I'm trying to add equation of the linear equation fitted to the plotted data. I have used geom_smooth and method 'lm' with formula = 'y~x'. add eq to single plot shows how to it to a single plot, however, my query is how to add an equation to a plotnine when dealing with facet_wrap or facet_grid?
workable example is given below:
import plotnine as p9
from scipy import stats
from plotnine.data import mtcars as df
# create plot
plot=(p9.ggplot(data=df, mapping= p9.aes('wt','mpg', color = 'factor(gear)'))
+ p9.geom_point(p9.aes())
+ p9.facet_wrap('~ gear')
+ p9.xlab('Wt')+ p9.ylab(r'MPG')
+ p9.geom_smooth(method='lm', formula = 'y~x', se=False)
)
print(plot)
The solution given for a single plot by the above quoted site is:
import plotnine as p9
from scipy import stats
from plotnine.data import mtcars as df
#calculate best fit line
slope, intercept, r_value, p_value, std_err = stats.linregress(df['wt'],df['mpg'])

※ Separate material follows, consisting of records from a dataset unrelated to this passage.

-- ==== Sys2Proof/Machine/Dispatch.lean ====
section
/-!
DEFINITION. One arm per instruction: each is one call of its meaning.
-/

namespace Sys2Proof.Machine
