/-! ### Steps of other agents: domain space -/

/-- DOMAIN OPERATIONS, R118, R132, R287, R303, R327, R335, R336, R387, R388: each of the six events has its effect as follows, or none where
there is nothing for it: an acknowledgement subtracts 1 from RFCOUNT, or
gives a load or an atomic its data and its mark; a refusal does the same and is recorded, the code of the first, and what the fabric does
not carry is always refused with code 2; operations of one thread go in order; at a message executor that is empty, one in an export window acts at device scope, any other is refused with code 2, one from
outside leaves an answer; one that must wait holds the executor, and what arrives stands behind it; a remote signal fills its register; a
fill at a gang tile fills a live context, and is discarded otherwise, the sender answered; a flit combines with its element, at any routing
tiles of the sender's partition on its way and at its destination, and a complete collective is written and acknowledged. The reading of log 66 is the
model's. -/
def Obligations.DomainOperationsActAndAnswer : Prop :=
  ∀ (s t : State) (k c n : Nat) (code : BitVec 8) (data bs : List Byte) (pz : Bool) (m : OutMsg) (e : DomMsg) (op : AtomOp) (word v : Word),
    let goes := fun (i : Instr) (u : State) (p : Nat) (here : Option Nat) (f : Flit) (by_ : List Agent) =>
      let ts := u.hops p here f
      let ends := fun (w : State) => w.partials = u.partials ∧ w.collectives = mergeFlit u.collectives f by_
      let hops := fun (w : State) => w.collectives = u.collectives ∧ ∃ y ∈ ts, w.partialsAt y = mergeFlit (u.partialsAt y) f by_ ∧
        ∀ z, z ≠ y → w.partialsAt z = u.partialsAt z
      (u.flitRoom f = true → Makes i s (fun w => w.outbox = u.outbox ∧ w.cores = s.cores ∧ SameMemory s w ∧ (ends w ∨ hops w) ∧
        (ts = [] → ends w))) ∧
      (u.flitRoom f = false → Makes i s (fun w => w = s ∨ (w.outbox = u.outbox ∧ w.cores = s.cores ∧ SameMemory s w ∧ hops w)))
    (s.outbox[k]? = none → exec (.remoteAck k ⟨data, pz⟩) s = .next s ∧ exec (.remoteRefusal k code) s = .next s ∧
      (s.executor = [] → exec (.domainMessageArrival (.own k)) s = .next s) ∧
      (s.partials[k - s.outbox.length]? = none → exec (.reductionFlitArrival (.own k)) s = .next s) ∧
      (∀ h q, s.partials[k - s.outbox.length]? = some (h, q) →
        goes (.reductionFlitArrival (.own k)) { s with partials := dropAt s.partials (k - s.outbox.length) } (s.tilePart h) (some h)
          ⟨q.group, q.elem, q.op, q.count⟩ q.issuers)) ∧
    (∀ r rs, s.executor = r :: rs → s.runOne r = none → s.linkFailed.contains (9 * 2 ^ 16 + e.port) = false →
      exec (.domainMessageArrival (.ext e)) s = .next { s.wantFull with executor := r :: rs ++ [.ext e] }) ∧
    (s.outbox[k]? = some m → s.seat m.by_ = some c → (s.part m.by_.part).ckpt.all (fun q => decide (q.mark ≤ m.id)) = true →
      let x := m.by_.ctx
      let settles := fun (i : Instr) (f : Ctx → Ctx) => Makes i s (fun w => w.ctx c x = f (s.ctx c x) ∧
        (∀ d y, ¬(d = c ∧ y = x) → w.ctx d y = s.ctx d y) ∧ w.outbox = dropAt s.outbox k ∧ SameMemory s w)
      let refusal := fun (code : Nat) (t : Ctx) => ({ t with
        rfcount := t.rfcount - 1, refCount := Nat.min (t.refCount + 1) 0xFFFFFF, refCode := if t.refCount = 0 then code else t.refCode } : Ctx)
      let gets := fun (r : Reply) (t : Ctx) => ({ t with replies := t.replies ++ [r] } : Ctx)
      let far := m.isFlit = false ∧ m.dev ≠ s.devnum.toNat
      let near := m.isFlit = false ∧ m.dev = s.devnum.toNat
      let posted := waitsFor m.op = none
      (¬far → exec (.remoteAck k ⟨data, pz⟩) s = .next s ∧ exec (.remoteRefusal k code) s = .next s) ∧
      (far → posted →
        (m.barred = true → settles (.remoteAck k ⟨data, pz⟩) (refusal 2) ∧ settles (.remoteRefusal k code) (refusal 2)) ∧
        (m.barred = false → settles (.remoteAck k ⟨data, pz⟩) (fun t => { t with rfcount := t.rfcount - 1 }) ∧
          settles (.remoteRefusal k code) (refusal code.toNat))) ∧
      (far → waitsFor m.op = some n →
        let turned := fun (c : Nat) => gets ⟨m.id, [], false, Cause.remoteRefused, c⟩
        (m.barred = true → settles (.remoteAck k ⟨data, pz⟩) (turned 2) ∧ settles (.remoteRefusal k code) (turned 2)) ∧
        (m.barred = false → settles (.remoteAck k ⟨data, pz⟩) (gets ⟨m.id, Machine.slice data 0 n, pz, 0, 0⟩) ∧
          settles (.remoteRefusal k code) (turned code.toNat))) ∧
      (¬near → s.executor = [] → exec (.domainMessageArrival (.own k)) s = .next s) ∧
      (near → s.executor = [] → (s.outbox.take k).any (fun y => y.by_ == m.by_ && y.dev == m.dev) = true → exec (.domainMessageArrival (.own k)) s = .next s) ∧
      (near → s.executor = [] → (∀ j y, s.outbox[j]? = some y → y.id = m.id → j = k) →
        (s.outbox.take k).any (fun y => y.by_ == m.by_ && y.dev == m.dev) = false →
        let P := s.part m.by_.part
        let pa := P.exportPa + (m.off - P.exportBase)
        let d := s.homeDie m.by_.part pa
        (m.op = .store bs → P.exports m.off bs.length = false → settles (.domainMessageArrival (.own k)) (refusal 2)) ∧
        (m.op = .load n → P.exports m.off n = false →
          settles (.domainMessageArrival (.own k)) (gets ⟨m.id, [], false, Cause.remoteRefused, 2⟩)) ∧
        (m.op = .store bs → P.exports m.off bs.length = true → P.inReset = false → (P.place pa).isSome = true →
          s.devWrite d m.by_.part pa (bs.length + 1) bs = some t → Makes (.domainMessageArrival (.own k)) s (fun w =>
            w.outbox = dropAt s.outbox k ∧ (w.ctx c x).rfcount = (s.ctx c x).rfcount - 1 ∧ ∀ n sb, w.onSlice n sb = t.onSlice n sb)) ∧
        (m.op = .store bs → P.exports m.off bs.length = true → P.inReset = true → settles (.domainMessageArrival (.own k)) (refusal 1))) ∧
      (m.isFlit = true → m.op = .atomic op →
        let g := m.off / 2 ^ 20 % 256
        let el := m.off % 2 ^ 20
        let N := tget 0 s.groups g
        (N = 0 → settles (.reductionFlitArrival (.own k)) (refusal 2)) ∧
        let u := { s with outbox := dropAt s.outbox k }
        let f : Flit := ⟨g, el, op, 1⟩
        (N ≠ 0 → goes (.reductionFlitArrival (.own k)) u m.by_.part none f [m.by_]) ∧
        (N ≠ 0 → u.hops m.by_.part none f = [] →
          (s.collective g el = none → Makes (.reductionFlitArrival (.own k)) s (fun w =>
            w.collectives = s.collectives ++ [⟨g, el, op, 1, [m.by_]⟩])) ∧
          (∀ q, s.collective g el = some q →
            (N < q.count + 1 → exec (.reductionFlitArrival (.own k)) s = .next s) ∧
            (q.count + 1 ≤ N → Makes (.reductionFlitArrival (.own k)) s (fun w =>
              ∃ r, w.collective g el = some r ∧ r.count = q.count + 1 ∧ r.issuers = q.issuers ++ [m.by_] ∧
                (atomArg r.op) = w64 (atomNew op ((atomArg q.op).toNat % 2 ^ (8 * atomBytes op))))))))) ∧
    (s.executor = [] → s.linkFailed.contains (9 * 2 ^ 16 + e.port) = true → exec (.domainMessageArrival (.ext e)) s = .next s) ∧
    (s.executor = [] → s.linkFailed.contains (9 * 2 ^ 16 + e.port) = false →
      (e.op = .store bs → s.exportPart e.port e.off.toNat bs.length = none →
        exec (.domainMessageArrival (.ext e)) s = .next { s with answers := s.answers ++ [⟨e, some 2, [], false⟩] }) ∧
      (∀ p, e.op = .store bs → s.exportPart e.port e.off.toNat bs.length = some p → (s.part p).inReset = false →
        let pa := (s.part p).exportPa + (e.off.toNat - (s.part p).exportBase)
        ((s.part p).place pa).isSome = true →
        (s.devWrite (s.homeDie p pa) p pa (bs.length + 1) bs = some t →
          Makes (.domainMessageArrival (.ext e)) s (fun w => bit (w.part p).ckptctl 10 = true ∧ w.executor = [] ∧
            w.answers = t.answers ++ [⟨e, none, [], false⟩] ∧
            { w with parts := t.parts, answers := t.answers, executor := t.executor } = t)) ∧
        (s.devWrite (s.homeDie p pa) p pa (bs.length + 1) bs = none →
          exec (.domainMessageArrival (.ext e)) s = .next { s.wantFull with executor := [.ext e] })) ∧
      (∀ p, e.op = .load n → s.exportPart e.port e.off.toNat n = some p → (s.part p).inReset = false →
        let pa := (s.part p).exportPa + (e.off.toNat - (s.part p).exportBase)
        ∀ pz, ((s.part p).place pa).isSome = true → s.devRead (s.homeDie p pa) p pa (n + 1) n = some (bs, pz, t) →
          exec (.domainMessageArrival (.ext e)) s = .next { t with answers := t.answers ++ [⟨e, none, bs.take n, pz⟩], executor := [] }) ∧
      (∀ p T, e.op = .signal word v → s.portPart e.port = some p → (s.part p).inReset = false → (s.part p).task (fld word 63 32) = some T →
        fld word 63 32 ≠ 0 → T.phase = .running → T.tiles[fld word 29 18]? = some c → (s.ctx c (fld word 13 10)).live = true →
        0 < fld word 9 4 → fld word 9 4 < 32 → Makes (.domainMessageArrival (.ext e)) s (fun w => SameMemory s w ∧
          w.answers = s.answers ++ [⟨e, none, [], false⟩] ∧ tget GVal.zero (w.ctx c (fld word 13 10)).g (fld word 9 4) = ⟨v, true⟩ ∧
          ∀ d y, ¬(d = c ∧ y = fld word 13 10) → w.ctx d y = s.ctx d y))) ∧
    (∀ (a : Msg) (h y reg : Nat), s.net[k]? = some a → a.kind = .fill h y reg v →
      let w0 := { s with net := dropAt s.net k }
      let answered := fun (w : State) => if a.ctx < 16 then w.modCtx a.core a.ctx (fun t => { t with replies := t.replies ++ [⟨a.id, [], false, 0, 0⟩] }) else w
      ((s.ctx h y).live = false → exec (.signalFillArrival k) s = .next (answered w0)) ∧
      ((s.ctx h y).live = true → 0 < reg → reg < 32 →
        exec (.signalFillArrival k) s = .next (answered (w0.modCtx h y (fun t => { t with g := tput t.g reg ⟨v, true⟩ })))) ∧
      ((s.ctx h y).live = true → 32 ≤ reg →
        exec (.signalFillArrival k) s = .next (answered (w0.modCore h (fun c => { c with s := tput c.s (reg - 32) ⟨v, true⟩ }))))) ∧
    (∀ g el, s.collective g el = none → exec (.collectiveComplete g el) s = .next s) ∧
    (∀ g el q, s.collective g el = some q →
      (q.count ≠ tget 0 s.groups g → exec (.collectiveComplete g el) s = .next s) ∧
      (∀ a, q.count = tget 0 s.groups g → s.writeMembers q = some t → q.issuers = [a] → t.seat a = some c →
        Makes (.collectiveComplete g el) s (fun w => (w.ctx c a.ctx).rfcount = (t.ctx c a.ctx).rfcount - 1 ∧
          w.collectives = t.collectives.filter (fun y => decide (y ≠ q)) ∧ ∀ n, w.slice n = t.slice n)))

/-! ### Steps of other agents: the census, role changes, lease events -/

/-- THE CENSUS, R307, R308, R318 to R323: at a census tick, behind the lease events of that tick, CENSUSCTL as last written takes effect; unless it
disables the census, the record of the point is written with its tick and its counts, and a valid proposal word is accepted, its change recorded for the
tick a lead later, or given its outcome, which outcomes 4 and 7 leave valid; an offer whose point has come ends the hold and the lease of
its role and records its change. The clauses are for a partition with no proposal word but the first valid, and with no offers or with the
one of its only role. The readings of log 17 and 56 are the model's. -/
def Obligations.CensusActsOnProposals : Prop :=
  ∀ (s : State) (p : Nat) (r : Role) (q : RoleReq),
    let P := s.part p
    let now := s.gtime.toNat
    let u := s.modPart p (fun q => { q with censusctl := q.censusNext, lastCensus := now })
    let w := P.propAt 0
    let o := u.outcome p (fld P.censusNext 39 32) w
    let tile := fld w 10 0
    let tick := now + 1000 * Nat.max 20 (fld P.censusNext 31 16)
    let leasesDue := P.roles.any (fun r => r.leaseTicks.any (fun t => decide (t ≤ now))) = true
    let point := s.censusDue p = true ∧ ¬leasesDue
    (¬point → exec (.censusPoint p) s = .next s) ∧
    (point → bit P.censusNext 40 = false → exec (.censusPoint p) s = .next u) ∧
    (point → bit P.censusNext 40 = true → (∀ r ∈ P.roles, r.req = none) → P.sys.wf = true →
      (∀ i, 0 < i → i < 32 → bit (P.propAt i) 63 = false) →
      (bit w 63 = false → Makes (.censusPoint p) s (fun v => (v.part p).sys.readN 0 8 = toBytes 8 now ∧
        (v.part p).sys.readN 8 8 = toBytes 8 (waitUnits P.queueWait) ∧ (v.part p).sys.readN 16 8 = toBytes 8 (waitUnits P.storeWait) ∧
        (v.part p).sys.readN 40 8 = toBytes 8 0 ∧ (∀ a, 64 ≤ a → (v.part p).sys.read a = P.sys.read a) ∧
        (v.part p).queueWait = 0 ∧ (v.part p).storeWait = 0 ∧ (v.part p).changes = P.changes ∧ (v.part p).roles = P.roles ∧
        (v.part p).censusctl = P.censusNext ∧ (v.part p).lastCensus = now ∧ v.cores = s.cores ∧ ∀ q, q ≠ p → v.part q = s.part q)) ∧
      (bit w 63 = true → o = 0 → Makes (.censusPoint p) s (fun v =>
        (v.part p).changes = P.changes ++ [⟨tile, u.propKind p w, tick, false, none, 0⟩] ∧ (v.part p).sys.readN 40 8 = toBytes 8 1 ∧
        (v.part p).propAt 0 = w64 (fld w 62 60 * 2 ^ 60 + fld w 55 0) ∧ ∀ c, (v.core c).tstate = (s.core c).tstate)) ∧
      (bit w 63 = true → o ≠ 0 → Makes (.censusPoint p) s (fun v => (v.part p).changes = P.changes ∧ v.cores = s.cores ∧
        (v.part p).sys.readN 40 8 = toBytes 8 (if o = 4 ∨ o = 7 then 0 else 2 ^ 32) ∧
        (v.part p).propAt 0 = w64 ((if o = 4 ∨ o = 7 then 2 ^ 63 else 0) + fld w 62 60 * 2 ^ 60 + o * 2 ^ 56 + fld w 55 0)))) ∧
    (point → bit P.censusNext 40 = true → (∀ i, i < 32 → bit (P.propAt i) 63 = false) → P.sys.wf = true →
      P.roles = [r] → r.req = some q → u.offerDue p r = true → 0 < fld P.censusNext 39 32 →
      let next : TileState := if q.kind = 2 then .reserved else .idle
      let kind : ChangeKind := if r.tile = none then .absent r.num else if r.storage then .leaveStorage r.num none next else .leaveRouting r.num next
      Makes (.censusPoint p) s (fun v => (v.part p).changes = P.changes ++ [⟨r.tile.getD numTiles, kind, tick, false, none, 0⟩] ∧
        (v.part p).roles = [{ r with changing := true, expiry := none, warn := false, warned := false, holder := none, req := none }] ∧
        (v.part p).sys.readN 40 8 = toBytes 8 1 ∧ (r.holder = none → r.expiry = none → v.cores = s.cores))) ∧
    (P.malformed w = true → o = 6) ∧
    (P.malformed w = false → (s.core tile).tstate = .retired → o = 5) ∧
    (P.malformed w = false → s.inBands p tile = true → (s.core tile).tstate = .bound → s.changing p tile = false →
      P.changes = [] → o = 1)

df['fit']=df.wt*slope+intercept
#format text
txt= 'y = {:4.2e} x + {:4.2E}; R^2= {:2.2f}'.format(slope, intercept, r_value*r_value)
#create plot. The 'factor' is a nice trick to force a discrete color scale
plot=(p9.ggplot(data=df, mapping= p9.aes('wt','mpg', color = 'factor(gear)'))
+ p9.geom_point(p9.aes())
+ p9.xlab('Wt')+ p9.ylab(r'MPG')
+ p9.geom_line(p9.aes(x='wt', y='fit'), color='black')
+ p9.annotate('text', x= 3, y = 35, label = txt))
#for some reason, I have to print my plot
print(plot)
The same using ggplot in R is discussed here: add eq to facet in R
I am not sure how this can be achieved in plotnine.
The ggplot2
way of achieving that is to create a data frame containing as one column the categories of the faceting variable (make sure to use the same column name as for the main data) and as a second column the labels you want to add to each facet. This data frame could then be used in geom_text
to add the labels.
import plotnine as p9
import pandas as pd
from scipy import stats
from plotnine.data import mtcars as df
def model(df):
slope, intercept, r_value, p_value, std_err = stats.linregress(df['wt'],df['mpg'])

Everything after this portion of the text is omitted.